-- ==== Sys2Proof/Machine/Registers.lean ====
section
/-! DEFINITION. BAR0 (R5-R8, R60, R399-R405): what a write at an offset does, by the register there and who writes, and what a read
returns. -/

namespace Sys2Proof.Machine

/-- The state that a command leaves. -/
def after (o : Host.Outcome State Fault Refusal) (s : State) : State :=
  match o with
  | .next t => t
  | _ => s

/-- A port reaches its own copy of RQT_WIN_SEL and the partition-wide blocks at all: it is the owner, or owns a partition (R55, R60). -/
def State.hasView (s : State) (port : Port) : Bool :=
  s.serving && !s.sec.scanLatch && (port == s.ownerPort || (s.partOf port).isSome)

/-! ## Writes -/

/-- The MSI-X table (R405), in the PCIe layout. [DEDUCED: log 42] -/
def State.writeMsix (s : State) (port : Port) (o : Nat) (v : W32) : State :=
  let i : Fin 256 := Fin.ofNat 256 (o / 16)
  let put (f : MsixEntry → MsixEntry) : State := s.modPort port fun x => { x with msix := upd x.msix i f }
  if s.serving then
    match o % 16 with
    | 0 => put fun e => { e with addrLo := v &&& 0xFFFFFFFC }
    | 4 => put fun e => { e with addrHi := v }
    | 8 => put fun e => { e with data := v }
    | _ => if v.getLsbD 0 then put fun e => { e with ctrl := 1 } else after (execMsixUnmask port i s) s
  else s

/-- PRT (R44, R45). -/
def State.writePrt (s : State) (port : Port) (p : Part) (o : Nat) (v : W32) : State :=
  if o = 0 then
    match v.getLsbD 0, v.getLsbD 1 with
    | true, false => after (execPrtCtrlStop port p s) s
    | false, true => after (execPrtCtrlStart port p s) s
    | _, _ => s
  else if o = 0x10 then (if v.getLsbD 0 then after (execPrtKlnBegin port p s) s else s)
  else if 0x800 ≤ o then after (execPrtKlnLoad port p v s) s
  else s

/-- A queue subblock (R63). -/
def State.writeSub (s : State) (port : Port) (src : Src) (o : Nat) (v : W32) : State :=
  if s.drives port src = false then s
  else if o < 0x1000 then
    let q : Fin 64 := Fin.ofNat 64 (o / 0x40)
    match o % 0x40 with
    | 0x00 => s.modCmdq src q fun x => { x with baseLo := v &&& 0xFFFFF000 }
    | 0x04 => s.modCmdq src q fun x => { x with baseHi := v }
    | 0x08 => after (execCmdqCfgWrite port src q v s) s
    | 0x14 => s.modCmdq src q fun x =>
        { x with badDoorbell := x.badDoorbell && !v.getLsbD 2, error := x.error && !v.getLsbD 1 }
    | _ => s
  else if o < 0x1400 then
    let e : Fin 16 := Fin.ofNat 16 ((o - 0x1000) / 0x40)
    match o % 0x40 with
    | 0x00 => s.modEvq src e fun x => { x with baseLo := v &&& 0xFFFFF000 }
    | 0x04 => s.modEvq src e fun x => { x with baseHi := v }
    | 0x08 => after (execEvqCfgWrite port src e v s) s
    | 0x0C => after (execEvqHeadWrite port src e v s) s
    | 0x14 => s.writeIrq src e v
    | _ => s
  else
    match src with
    | .owner => s
    | .part _ =>
      if o = 0x1800 then s.modSub src fun b => { b with winCtrl := v &&& 1 }
      else if o = 0x1804 then s.modSub src fun b => { b with winBase := v &&& 0x3FFFFF }
      else s

/-- RQT (R285). -/
def State.writeRqt (s : State) (port : Port) (o : Nat) (v : W32) : State :=
  if o = 0 then
    if s.hasView port then
      s.modPort port fun x => { x with winSel :=
        if port = s.ownerPort then v &&& 0x37FFF else (x.winSel &&& 0x30000) ||| (v &&& 0x7FFF) }
    else s
  else if 0x100 ≤ o ∧ o < 0x200 then
    let p : Part := Fin.ofNat 4 ((o - 0x100) / 0x40)
    if s.sees port p then
      match o % 0x40 with
      | 0x00 => s.modPart p fun q => { q with rqt := { q.rqt with ctrl := v &&& 0x77 } }
      | 0x04 => s.modPart p fun q => { q with rqt := { q.rqt with limits := v } }
      | _ => s
    else s
  else s

/-- Fields of a margining facility that are written (R100, R305). [DEDUCED: log 43] -/
def Margin.write (m : Margin) (o : Nat) (v : W32) (selMask selHeld : W32) : Margin :=
  match o with
  | 0x100 => { m with sel := if m.held then (m.sel &&& ~~~selHeld) ||| (v &&& selHeld) else v &&& selMask }
  | 0x108 => { m with time := BitVec.ofNat 6 v.toNat }
  | 0x10C => { m with vref := BitVec.ofNat 6 v.toNat }
  | 0x110 => { m with logTransfers := BitVec.ofNat 5 v.toNat }
  | 0x118 => { m with aborted := m.aborted && !v.getLsbD 4, refused := m.refused && !v.getLsbD 3, done := m.done && !v.getLsbD 2 }
  | _ => m

/-- MEM (R100). [DEDUCED: log 54] -/
def State.writeMem (s : State) (port : Port) (o : Nat) (v : W32) : State :=
  if s.owns port = false then s
  else match o with
    | 0x0 => { s with memArb := v &&& 0xFFFFFF }
    | 0x4 => { s with memScrub := v &&& 0x800000FF }
    | 0x104 => if v.getLsbD 0 then after (execMemMarginHold port s) s else after (execMemMarginRelease port s) s
    | 0x110 =>
      if v.getLsbD 31 then after (execMemMarginRun port (BitVec.ofNat 5 v.toNat) s) s
      else { s with memMargin := s.memMargin.write o v 0x3FF 0 }
    | _ => { s with memMargin := s.memMargin.write o v 0x3FF 0 }

/-- NB (R131). -/
def State.writeNb (s : State) (port : Port) (o : Nat) (v : W32) : State :=
  if s.owns port = false then s
  else match o with
    | 0x0 => { s with nbCtrl := v &&& 0x80000007 }
    | 0x4 => { s with nbMaxWait := v &&& 0xFFFF }
    | _ => s

/-- STEP (R210). -/
def State.writeStep (s : State) (port : Port) (p : Part) (o : Nat) (v : W32) : State :=
  if s.sees port p = false then s
  else s.modPart p fun q => q.modStepRegs fun k =>
    match o with
    | 0x00 => { k with ctrl := v &&& 3 }
    | 0x04 => { k with timeout := v &&& 0xFFFF }
    | 0x08 => { k with cadPeriod := v }
    | 0x0C => { k with cadBaseLo := v }
    | 0x10 => { k with cadBaseHi := v }
    | 0x14 => { k with draft := v &&& 7 }
    | 0x18 => { k with maxNs := v }
    | _ => k

/-- KV (R235, R252). -/
def State.writeKv (s : State) (port : Port) (p : Part) (o : Nat) (v : W32) : State :=
  if s.sees port p = false then s
  else
    let put (f : KvRegs → KvRegs) : State := s.modPart p fun q => q.modKv f
    match o with
    | 0x00 => (put fun k => { k with ctrl := v &&& 0xFFFF }).spillPolicy p
    | 0x04 => put fun k => { k with fmtModel := v }
    | 0x08 =>
      if v.getLsbD 31 then after (execKvFmtApply port p (BitVec.ofNat 8 v.toNat) s) s
      else put fun k => { k with fmt := v &&& 0xFF }
    | 0x0C => put fun k => { k with piece := v &&& 0xFFFF }
    | _ => s

/-- PEAT (R305). [DEDUCED: log 54] -/
def State.writePeat (s : State) (port : Port) (o : Nat) (v : W32) : State :=
  if s.owns port = false then s
  else match o with
    | 0x0 => { s with peatArb := v &&& 0xFFFFFF }
    | 0x4 => { s with peatCtrl := v &&& 0x800000FF }
    | 0x8 => { s with peatSupplyTimeout := v }
    | 0x104 => if v.getLsbD 0 then after (execPeatMarginHold port s) s else after (execPeatMarginRelease port s) s
    | 0x110 =>
      if v.getLsbD 31 then after (execPeatMarginRun port (BitVec.ofNat 5 v.toNat) s) s
      else { s with peatMargin := s.peatMargin.write o v 0x11FF 0x1000 }
    | _ => { s with peatMargin := s.peatMargin.write o v 0x11FF 0x1000 }

/-- RING (R323). -/
def State.writeRing (s : State) (port : Port) (o : Nat) (v : W32) : State :=
  if s.owns port = false then s
  else match o with
    | 0x00 => after (execRingCfgWrite port v s) s
    | 0x04 => s.modRing fun r => { r with cableDelay := v &&& 0xFFF }
    | 0x0C => if v.getLsbD 0 then after (execRingSetTime port s) s else s
    | 0x18 => s.modRing fun r => { r with timeSetLo := v }
    | 0x1C => s.modRing fun r => { r with timeSetHi := v }
    | 0x20 => s.modRing fun r => { r with marksOut := v &&& 0xFF }
    | _ => s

What needs to be done → Reproduce the entries exactly, starting at their first line and stopping after the line with "## Writes -/".

Task response →
-- ==== Sys2Proof/Machine/Registers.lean ====
section
/-! DEFINITION. BAR0 (R5-R8, R60, R399-R405): what a write at an offset does, by the register there and who writes, and what a read
returns. -/

namespace Sys2Proof.Machine

/-- The state that a command leaves. -/
def after (o : Host.Outcome State Fault Refusal) (s : State) : State :=
  match o with
  | .next t => t
  | _ => s

/-- A port reaches its own copy of RQT_WIN_SEL and the partition-wide blocks at all: it is the owner, or owns a partition (R55, R60). -/
def State.hasView (s : State) (port : Port) : Bool :=
  s.serving && !s.sec.scanLatch && (port == s.ownerPort || (s.partOf port).isSome)

/-! ## Writes -/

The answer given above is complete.